Some of grains from Kuala Lumpur markets have been screened for AF contamination (Rahmani and others 2010). Rice and wheat samples were contaminated with AF : AFB1 (12%), AFB2 (23%), AFG1 (18%), and AFG2 (18%). The ranges of total AFs in the contaminated cereal samples were 0.01 to 5.9 ng/g. Yazdani and others (2011) collected samples of milled rice from retail markets in 4 provinces of Malaysia and screened them for Aspergillus and Eurotium spp. contamination. Isolates were then tested for their aflatoxin-producing ability. Only A. flavus isolate was able to produce AFB1 and AFB2. In a survey by Hong and Nurim (2010), AFB1 and AFB2 were detected in 45% of corn-based products (0.2 to 101.8 ng/g). Samples were collected from imported and locally produced products at retail shops and local market in Kuala Terengganu. Wheat and barley samples from different markets in the state of Penang were analyzed for the presence of Aspergillus spp. and AFB1. Reddy and Salleh (2010) reported A. flavus and A. niger as the dominant aflatoxin-producing specie in all samples. AFB1 was detected in some of wheat samples at 0.42 to 1.89 ng/g and 1 barley sample at 0.58 ng/g. Barley and wheat samples were imported from Thailand and India, respectively (Reddy and Salleh 2010). Later in 2011, Reddy and his research group identified A. flavus and A. niger as the dominant aflatoxin-producing fungi in rice samples from Penang (Reddy and others 2011). They reported that rice-based products had the highest incidence of A. flavus. About 65.4% of A. flavus isolates produced AFB1 ranging from 1700 to 4400 ng/g, and 31% produced AFB2 ranging from 620 to 1670 ng/g. Their studies revealed that among the various examined food groups, cereal-based foods were the second most susceptible foods to AFB1 contamination. Peanut products were reported to be the most susceptible to AFB1 and 50% to 75% of cereal-based foods were contaminated with AFB1 with a mean level ranging from 1.25 to 3.86 ng/g. High levels of AFB1 contamination were detected in corn-based products (75%), rice (69.2%), wheat (64.2%), and oats (50%) (Reddy and others 2011).

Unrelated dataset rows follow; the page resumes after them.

/-- SET_NODE (R375). -/
def execSetNode (c : Machine.Cmd) (s : State) : Outcome :=
  let e := c.arg 10 2
  s.command c [(8, 1), (10, 2)] true <|
    if !s.dev.natReqs.isEmpty || !s.dev.natHeld.isEmpty || s.landingsOut then .next (s.refuseCmd c 3)
    else .next ((s.setDev { s.dev with
      node := BitVec.ofNat 8 (c.arg 8 1), nodeSet := true,
      etype := if e = 0 then 0x88B5 else BitVec.ofNat 16 e }).doneCmd c)

/-- WRITE_ROUTE_ENTRY (R375). -/
def execWriteRouteEntry (c : Machine.Cmd) (s : State) : Outcome :=
  let b := c.arg 9 1
  let kind : BitVec 2 := BitVec.ofNat 2 (b / 2)
  let ports := (List.range 4).map fun i => c.arg (10 + i) 1
  let most := s.portsOf (decide (kind = 1#2))
  let ok := decide (b < 8) && decide (kind ≠ 3#2) && ports.all fun p => decide (p = 255) || decide (p < most)
  s.command c [(8, 1), (9, 1), (10, 4), (16, 24)] ok <|
    let r : Route := ⟨decide (b % 2 = 1), kind, ports.filter (· ≠ 255), (c.bytes.drop 16).take 24⟩
    .next ((s.setDev { s.dev with routes := Map.put {} s.dev.routes (c.arg 8 1) r }).doneCmd c)

/-- QUEUE_STATUS (R384). -/
def execQueueStatus (c : Machine.Cmd) (s : State) : Outcome :=
  let q := Map.get {} s.dev.queues (c.arg 8 2)
  s.command c [(8, 2)] true <|
    if !q.bound then .next (s.refuseCmd c 5)
    else .next (s.finishCmd c 0 0 (leBytes 8 (q.e.toNat + q.k.toNat * 2 ^ 8 + q.faults.toNat * 2 ^ 32)))

/-- UNKNOWN_COMMAND (R383). -/
def execUnknownCommand (c : Machine.Cmd) (s : State) : Outcome :=
  .next (s.refuseCmd c 1)

end Sys2Proof.Machine
end

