-- ==== Sys2Proof/Machine/Moves.lean ====
section
/-! DEFINITION. What can happen next: a core issues, a message arrives or an engine completes, the management
core runs a command, a time runs out; and what it does. -/

namespace Sys2Proof.Machine

/-! ## Times that run out (R99, R235, R238, R315, R324, R370, R376) -/

/-- A time that has run out. -/
inductive Timer where
  | ticks
  | quantum (core : Nat)
  | classifier (core : Nat)
  | slot (core zone slot : Nat)
  | queued (core tag : Nat)
  | answer (tag : Nat)
  | packets (x : XferId)
  | reserve (tag : Nat)
  | native (tag : Nat)
  | snoop (half : Nat)
  deriving DecidableEq, Repr

/-- Cycles since a moment. -/
def State.since (s : State) (t : Dword) : Nat := (s.dev.cycle - t).toNat

/-- The quantum of the context that holds a core's port has run out, and another that may take its place is
ready (R99). -/
def State.quantumDue (s : State) (core : Nat) : Bool :=
  let k := s.core core
  match k.port with
  | none => false
  | some x =>
    let ys := s.quantumRivals core x
    decide (1024 ≤ s.since k.runStart) &&
      (decide (k.svc.isNone ∧ 4 ∈ ys) || (s.ready core).any fun y => decide (y.1 ∈ ys))

/-- The times of one core that have run out. -/
def State.coreTimers (s : State) (core : Nat) (k : Core) : List Timer :=
  (if s.quantumDue core then [.quantum core] else []) ++
    (if !k.classDone && decide (65536 ≤ s.since k.classStart) then [.classifier core] else []) ++
    (k.zones.flatMap fun z => (z.2.slots.filter fun l =>
      l.2.live && decide (125000 ≤ s.since l.2.since)).map fun l => .slot core z.1 l.1) ++
    (k.lzq.filter fun q => decide (125000 ≤ s.since q.since)).map fun q => .queued core q.req.tag

/-- The times of the device that have run out. -/
def State.deviceTimers (s : State) : List Timer :=
  let d := s.dev
  (if d.lastTick.toNat < d.cycle.toNat / 16 then [.ticks] else []) ++
    ((d.lzOut.filter fun o => decide (250000 ≤ s.since o.sent)).map fun o => .answer o.req.tag) ++
    ((d.lzOut.filter fun o => o.ethernet && decide (12500 ≤ s.since o.resent)).map fun o => .reserve o.req.tag) ++
    ((d.lzSends.filter fun l => l.ethernet && decide (12500 ≤ s.since l.since)).map fun l => .packets l.x) ++
    ((d.natReqs.filter fun r => decide (125000 ≤ s.since r.sent)).map fun r => .native r.tag) ++
    (d.bisnp.filter fun b => decide (125000 ≤ s.since b.sent)).map fun b => .snoop b.half

/-- The first time that has run out; a power stall counts in none of them (R327). -/
def State.dueTimer (s : State) : Option Timer :=
  if s.dev.stall.isSome then none
  else (s.deviceTimers ++ s.cores.flatMap fun k => s.coreTimers k.1 k.2).head?

/-- What happens when a time runs out. -/
def runTimer (t : Timer) (s : State) : Outcome :=
  match t with
  | .ticks => .next (s.runTicks (s.dev.cycle.toNat / 16 - s.dev.lastTick.toNat))
  | .quantum core => execQuantumExpire core s
  | .classifier core => execClassifierWindowEnd core s
  | .slot core zone slot => execLzSlotTimeout core zone slot s
  | .queued core tag => execLzresQueueTimeout core tag s
  | .answer tag => execLzresAnswerTimeout tag s
  | .packets x => execLzpktResendTimeout x s
  | .reserve tag => execLzresResendTimeout tag s
  | .native tag => execNativeRequestTimeout tag s
  | .snoop half => execHostSnoopTimeout half s

/-! ## Moves -/

/-- What an agent can do next. -/
inductive Move where
  | issue (core : Nat)
  | event (i : Instr)
  | command (c : Cmd)
  | native (m : NatMsg)
  | host (write : Bool) (m : HostReq)
  | bind (rs : List BindRec)
  | unbound (c : Cmd)
  | flip (page : Nat)
  deriving DecidableEq, Repr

Malaysian commercial cereal samples including rice, wheat, and maize flakes were analyzed for AFs. The results showed that 33.3% of rice samples were contaminated with AFs ranging from 0.01 to 3.96 ng/g (Soleimany and others 2011). Later in 2012, Soleimany and others determined AFs in cereals from Malaysian markets using a more accurate method. About 70% of cereal samples were contaminated with AFs at levels of 0.15 to 4.54, 0.2 to 3.2, 0.26 to 2.59, and 0.12 to 1.94 ng/g for rice, wheat, barley, oat, and maize meal, respectively (Soleimany and others 2012a, b). As AFs were detected at low concentration in rice, therefore, rice and its products can be considered low-risk commodities in Malaysia. There were only a few reports on OTA in cereals from Malaysia. Rahmani and others (2010) found very low levels of OTA ranging from 0.03 to 5.32 ng/g in barley, rice, maize meal, and oat from Malaysian markets (Rahmani and others 2010). In the simultaneous determination of mycotoxins in cereals, Soleimany and others (2011) detected OTA in barley, wheat, maize meal, oat, and rice samples (0.1 to 5.32 ng/g) (Soleimany and others 2011). They also surveyed OTA contamination in commercial samples of rice, wheat, and maize flakes in Malaysia. Low levels of OTA were detected in the samples (0.49 to 5.71 ng/g) (Soleimany and others 2012a). Later, in a broader study, they used UPLC-MS/MS for the detection of mycotoxins in cereals and reported that some samples of rice, wheat, oat, barley, and maize meal were contaminated with OTA (Table 1). However, only 1 maize-meal sample exceeded the proposed regulatory limit of 5 ng/g (Soleimany and others 2012b).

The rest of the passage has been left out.